Before getting into the nuts and bolts (or chips and cards) of such an offering it is important to realize that when people say there is a "glaring hole" in the Mac lineup what they are really saying is that Apple has missed a legitimate marketing chance without a good reason. They probably imagine that executive meetings go something like this:


Steve: Everything is great. Macs are growing, the iPhone is strong, that AppleTV thing is getting better and the iPod is paying off like a busted slot machine in Vegas!

JoeUser: I know how we could sell more Macs.

Steve: More Macs?

JoeUser: Well, here’s my idea: People won't spend $2800 on a Mac Pro but if we offered a computer that they could upgrade for $1500 they'd buy that.

Steve: Wait a second. Are you telling me that people actually factor price into the buying decision? Are you seriously saying that not everyone is a millionaire?

JoeUser: Yeah. It turns out, and I've looked into this Steve, that some people don't actually make more they can spend.

Steve: Well I'll be damned. Who knew? I get by on a dollar a year and all… Still, selling more Macs is a lot of trouble. That is one more model for the stores to carry and Jonny Ives is pretty busy. Plus we'd need a name. The Mac almost Maxi? It doesn't work. Thanks for the input JoeUser, it was interesting but we'll pass. By the way you're fired and anyone who brings up the cost thing gain can get the hell out of the room too.


Apple is, of course, aware of the "glaring hole" in the product lineup and the company doesn't see it as a problem.


Finding the Holes


The idea there is a void in Apple products line up is obvious, every other company has a cheapish expandable tower configuration therefore Apple should have a cheapish expandable tower configuration. Apple is more interested in price points and avoiding consumer confusion than having a me too product so taking a look at the current Apple line up will be revealing:


Mac mini: $599,

Mac Mini: $799

MacBook $1,099

iMac: $1,199

MacBook $1,299

MacBook, iMac: $1,499

MacBook Air, iMac: $1,799

MacBook Pro: $1,999

iMac: $2,249

MacPro: $2,299


With Apple pricing listed it is time to look for unserviced price points because price points are more important to most consumers (yes, you techies are an exception) than models. So where are the gaps in the price structure? There most obvious spot for the longed for Mac is between the mini and the MacBook, a $300 range where Apple could conceivably stick a new model.


Can $999 meet the Demands of Users?


Users generally ask for a PCI slot, two hard drive bays and a replaceable video card when whining, err, opining for the missing link of Macs. The idea being that they'll be able to upgrade the video card as time goes by thus keeping their Mac current. Those are the specs to hit and the processor should be something current, something iMacish. Say a 2.0 GHz core Duo. Put all that together for $999 and Apple will have a brand new winner bunch of inventory to store. While users say they want it, and demand the mythical machine when faced with the option of buying a machine that is basically a screenless iMac with a replaceable video card or buying an iMac for two hundred dollars more they'll opt for the iMac every time.
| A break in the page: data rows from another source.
/-- O2. The model's choice (log 2): on an empty queue one millisecond passes. Every count that its rule keeps running is advanced:
the receiver's gap, the supervision timer and the line's low time (R191, R194, R196), the fill time and a drain's two counts (R12,
R16), a run's stage time (3.2), the time since the last drive (R98), the hold countdown (R112), the heater's and the pump's counts
(R132, R134 to R140), the opener's two (R153, R154), the drying run's two (R163, R166) and those of the service tests (R187, R188).
Nothing is raised, ended, reported or switched: every field but the counts is as it was, and what a count stands in keeps everything
else. That an ended regeneration run and an ended drying run count no further is the model's choice too (logs 34 and 38). -/
def Obligations.IdleStepOnlyAdvancesCounts : Prop :=
  ∀ s : State, s.pending = [] → ∃ t, step s = .next t ∧ t.uptimeMs = s.uptimeMs + 1 ∧
    t.lkp.gapMs = (if s.lkp.rx = .outside then s.lkp.gapMs else s.lkp.gapMs + 1) ∧
    t.lkp.supervision = s.lkp.supervision.map (· + 1) ∧
    t.lkp.lineLowMs = (if s.lkp.latch = none then 1 else s.lkp.lineLowMs) ∧
    t.wpu.fillMs = (if s.wpu.grant = some .fill ∧ s.wpu.valveOpen = true then s.wpu.fillMs + 1 else s.wpu.fillMs) ∧
    t.wpu.drain = s.wpu.drain.map (fun d => ⟨d.limitMs + 1, if s.wpu.waterPresent = true then 0 else d.emptyMs + 1⟩) ∧
    t.sfu.run = s.sfu.run.map (fun r => if r.outcome = none then { r with stageMs := r.stageMs + 1 } else r) ∧
    t.dsu.sinceDriveMs = min 65535 (s.dsu.sinceDriveMs + 1) ∧
    (∀ a, s.wsc.active = some a → s.wsc.wash = .running → a.stage = .hold → a.holdEnded = false →
      a.target ≤ 0 ∨ s.hcu.heat.bind HeatRequest.band = some true → 0 < a.holdSec → a.holdFracMs < 1000 →
      ∃ b, t.wsc.active = some b ∧ b.holdSec * 1000 + 999 - b.holdFracMs + 1 = a.holdSec * 1000 + 999 - a.holdFracMs) ∧
    (∀ a, s.wsc.active = some a →
      s.wsc.wash ≠ .running ∨ a.stage ≠ .hold ∨ a.holdEnded = true ∨ a.holdSec = 0 ∨
        0 < a.target ∧ s.hcu.heat.bind HeatRequest.band ≠ some true →
      t.wsc.active = some a) ∧
    t.wsc.active.map (fun a => { a with holdSec := 0, holdFracMs := 0 }) =
      s.wsc.active.map (fun a => { a with holdSec := 0, holdFracMs := 0 }) ∧
    t.hcu.dry = (match s.hcu.dry with
      | .counting n => .counting (n + 1)
      | .stopped => .stopped
      | .raised => .raised) ∧
    t.hcu.heatMs = (if s.hcu.heat.map (fun r => (r.mode, r.reached)) = some (.heat, false) then s.hcu.heatMs + 1 else
      s.hcu.heatMs) ∧
    ((s.hcu.demand ≠ none ∧ s.dru.opener = .retracted ∧ (s.cdu.mode = .run ∨ s.cdu.mode = .service)) →
      t.hcu.circMs = s.hcu.circMs + 1 ∧
      t.hcu.periodMs = (if s.hcu.move = none ∧ s.hcu.zone ≠ none ∧ s.hcu.cam.zone = s.hcu.zone then s.hcu.periodMs + 1
        else s.hcu.periodMs)) ∧
    (s.hcu.demand = none ∨ s.dru.opener ≠ .retracted ∨ s.cdu.mode = .standby ∨ s.cdu.mode = .safe →
      t.hcu.circMs = s.hcu.circMs ∧ t.hcu.periodMs = s.hcu.periodMs) ∧
    t.hcu.watch = (match s.hcu.watch with
      | .grace n => .grace (n + 1)
      | .watching n => .watching (n + 1)
      | .none => .none) ∧
    t.hcu.move = s.hcu.move.map (fun m => { m with ms := m.ms + 1 }) ∧
    t.hcu.lowerArm = { s.hcu.lowerArm with sinceMs := s.hcu.lowerArm.sinceMs.map (· + 1) } ∧
    t.hcu.upperArm = { s.hcu.upperArm with sinceMs := s.hcu.upperArm.sinceMs.map (· + 1) } ∧
    t.dru.moveMs = (if s.dru.phase = none then s.dru.moveMs else s.dru.moveMs + 1) ∧
    t.dru.pulseMs = (if s.dru.solenoid = true then s.dru.pulseMs + 1 else s.dru.pulseMs) ∧
    t.dyc.run = s.dyc.run.map (fun r =>
      if r.state = .ended ∨ r.suspended = true then r
      else { r with
        stateMs := r.stateMs + 1
        dryMs := if r.state = .ajar ∨ r.state = .yielding ∨ r.state = .closedDry then r.dryMs + 1 else r.dryMs }) ∧
    (∀ a, t.testEntry a = { s.testEntry a with
      progressMs :=
        if (s.testEntry a).running = true ∧
            (a = .inlet ∧ s.wpu.grant = some .test ∨ a = .drainPump ∨ a = .circPump ∨ a = .heater ∨ a = .fan) then
          (s.testEntry a).progressMs + 1
        else (s.testEntry a).progressMs }) ∧
    t.cdu.dryWaterMs = (if s.wpu.waterPresent = true then s.cdu.dryWaterMs else s.cdu.dryWaterMs + 1) ∧
    { t with
      uptimeMs := s.uptimeMs
      lkp := { t.lkp with gapMs := s.lkp.gapMs, supervision := s.lkp.supervision, lineLowMs := s.lkp.lineLowMs }
      wpu := { t.wpu with fillMs := s.wpu.fillMs, drain := s.wpu.drain }
      sfu := { t.sfu with run := s.sfu.run }
      dsu := { t.dsu with sinceDriveMs := s.dsu.sinceDriveMs }
      wsc := { t.wsc with active := s.wsc.active }
      hcu := { t.hcu with
        dry := s.hcu.dry, heatMs := s.hcu.heatMs, circMs := s.hcu.circMs, periodMs := s.hcu.periodMs, move := s.hcu.move
        watch := s.hcu.watch, lowerArm := s.hcu.lowerArm, upperArm := s.hcu.upperArm }
      dru := { t.dru with moveMs := s.dru.moveMs, pulseMs := s.dru.pulseMs }
      dyc := { t.dyc with run := s.dyc.run }
      cdu := { t.cdu with tests := s.cdu.tests, dryWaterMs := s.cdu.dryWaterMs } } = s
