-- ==== Sys2Proof/Laws/FrameSupply.lean ====
section
/-! SUPPORT. What the operations of Machine/Supply.lean leave unchanged: one law for each. -/

namespace Sys2Proof.Machine

@[simp] theorem decrementSupply_frame (e : Entry) (amount : Nat) (s : State) :
    (decrementSupply e amount s).pending = s.pending ∧ (decrementSupply e amount s).uptimeMs = s.uptimeMs ∧
    (decrementSupply e amount s).wpu = s.wpu ∧ (decrementSupply e amount s).sfu = s.sfu ∧
    (decrementSupply e amount s).dsu = s.dsu ∧ (decrementSupply e amount s).wsc = s.wsc ∧
    (decrementSupply e amount s).hcu = s.hcu ∧ (decrementSupply e amount s).dru = s.dru ∧
    (decrementSupply e amount s).dyc = s.dyc ∧ (decrementSupply e amount s).cdu = s.cdu ∧
    (decrementSupply e amount s).lkp.port = s.lkp.port := by
  unfold decrementSupply
  dsimp only
  (repeat' split) <;> simp

@[simp] theorem decrementStroke_frame (a : Agent) (s : State) :
    (decrementStroke a s).pending = s.pending ∧ (decrementStroke a s).uptimeMs = s.uptimeMs ∧
    (decrementStroke a s).wpu = s.wpu ∧ (decrementStroke a s).sfu = s.sfu ∧ (decrementStroke a s).dsu = s.dsu ∧
    (decrementStroke a s).wsc = s.wsc ∧ (decrementStroke a s).hcu = s.hcu ∧ (decrementStroke a s).dru = s.dru ∧
    (decrementStroke a s).dyc = s.dyc ∧ (decrementStroke a s).cdu = s.cdu ∧ (decrementStroke a s).lkp.port = s.lkp.port := by
  unfold decrementStroke
  simp

@[simp] theorem openCap_frame (e : Entry) (s : State) :
    (openCap e s).pending = s.pending ∧ (openCap e s).uptimeMs = s.uptimeMs ∧ (openCap e s).wpu = s.wpu ∧
    (openCap e s).sfu = s.sfu ∧ (openCap e s).dsu = s.dsu ∧ (openCap e s).wsc = s.wsc ∧ (openCap e s).hcu = s.hcu ∧
    (openCap e s).dru = s.dru ∧ (openCap e s).dyc = s.dyc ∧ (openCap e s).cdu = s.cdu ∧
    (openCap e s).lkp.port = s.lkp.port := by
  unfold openCap
  simp

@[simp] theorem closeCap_frame (e : Entry) (s : State) :
    (closeCap e s).pending = s.pending ∧ (closeCap e s).uptimeMs = s.uptimeMs ∧ (closeCap e s).wpu = s.wpu ∧
    (closeCap e s).sfu = s.sfu ∧ (closeCap e s).dsu = s.dsu ∧ (closeCap e s).wsc = s.wsc ∧ (closeCap e s).hcu = s.hcu ∧
    (closeCap e s).dru = s.dru ∧ (closeCap e s).dyc = s.dyc ∧ (closeCap e s).cdu = s.cdu ∧
    (closeCap e s).lkp.port = s.lkp.port := by
  unfold closeCap
  simp

@[simp] theorem turnLow_frame (e : Entry) (s : State) :
    (turnLow e s).pending = s.pending ∧ (turnLow e s).uptimeMs = s.uptimeMs ∧ (turnLow e s).wpu = s.wpu ∧
    (turnLow e s).sfu = s.sfu ∧ (turnLow e s).dsu = s.dsu ∧ (turnLow e s).wsc = s.wsc ∧ (turnLow e s).hcu = s.hcu ∧
    (turnLow e s).dru = s.dru ∧ (turnLow e s).dyc = s.dyc ∧ (turnLow e s).cdu = s.cdu ∧
    (turnLow e s).lkp.port = s.lkp.port := by
  unfold turnLow
  simp

@[simp] theorem turnNotLow_frame (e : Entry) (s : State) :
    (turnNotLow e s).pending = s.pending ∧ (turnNotLow e s).uptimeMs = s.uptimeMs ∧ (turnNotLow e s).wpu = s.wpu ∧
    (turnNotLow e s).sfu = s.sfu ∧ (turnNotLow e s).dsu = s.dsu ∧ (turnNotLow e s).wsc = s.wsc ∧ (turnNotLow e s).hcu = s.hcu ∧
    (turnNotLow e s).dru = s.dru ∧ (turnNotLow e s).dyc = s.dyc ∧ (turnNotLow e s).cdu = s.cdu ∧
    (turnNotLow e s).lkp.port = s.lkp.port := by
  unfold turnNotLow
  simp

@[simp] theorem setSupplyRequest_frame (entry capacity estimate lowMark stroke : Nat) (s : State) :
    (setSupplyRequest entry capacity estimate lowMark stroke s).1.pending = s.pending ∧
    (setSupplyRequest entry capacity estimate lowMark stroke s).1.uptimeMs = s.uptimeMs ∧
    (setSupplyRequest entry capacity estimate lowMark stroke s).1.wpu = s.wpu ∧
    (setSupplyRequest entry capacity estimate lowMark stroke s).1.sfu = s.sfu ∧
    (setSupplyRequest entry capacity estimate lowMark stroke s).1.dsu = s.dsu ∧
    (setSupplyRequest entry capacity estimate lowMark stroke s).1.wsc = s.wsc ∧
    (setSupplyRequest entry capacity estimate lowMark stroke s).1.hcu = s.hcu ∧
    (setSupplyRequest entry capacity estimate lowMark stroke s).1.dru = s.dru ∧
    (setSupplyRequest entry capacity estimate lowMark stroke s).1.dyc = s.dyc ∧
    (setSupplyRequest entry capacity estimate lowMark stroke s).1.cdu = s.cdu ∧
    (setSupplyRequest entry capacity estimate lowMark stroke s).1.lkp.port = s.lkp.port := by
  unfold setSupplyRequest
  (repeat' split) <;> simp

@[simp] theorem getSupplyRequest_frame (s : State) :
    (getSupplyRequest s).1.pending = s.pending ∧ (getSupplyRequest s).1.uptimeMs = s.uptimeMs ∧
    (getSupplyRequest s).1.lkp = s.lkp ∧ (getSupplyRequest s).1.wpu = s.wpu ∧ (getSupplyRequest s).1.sfu = s.sfu ∧
    (getSupplyRequest s).1.spt = s.spt ∧ (getSupplyRequest s).1.dsu = s.dsu ∧ (getSupplyRequest s).1.wsc = s.wsc ∧
    (getSupplyRequest s).1.hcu = s.hcu ∧ (getSupplyRequest s).1.dru = s.dru ∧ (getSupplyRequest s).1.dyc = s.dyc ∧
    (getSupplyRequest s).1.cdu = s.cdu := by
  unfold getSupplyRequest
  simp

end Sys2Proof.Machine
end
Those who don't go for the iMac are left in a puzzling predicament when it comes time to upgrade the video card. Two years from now iMacs will be cheaper but the video card they want will cost them $250. So they'll be faced with a new dilemna: Drop $250 into the Mac min maxi with an already out of date processor (these are techie folks who need power after all) or drop a grand on a computer with more cores, more memory and a screen. That is a big case of buyers remorse waiting to happen.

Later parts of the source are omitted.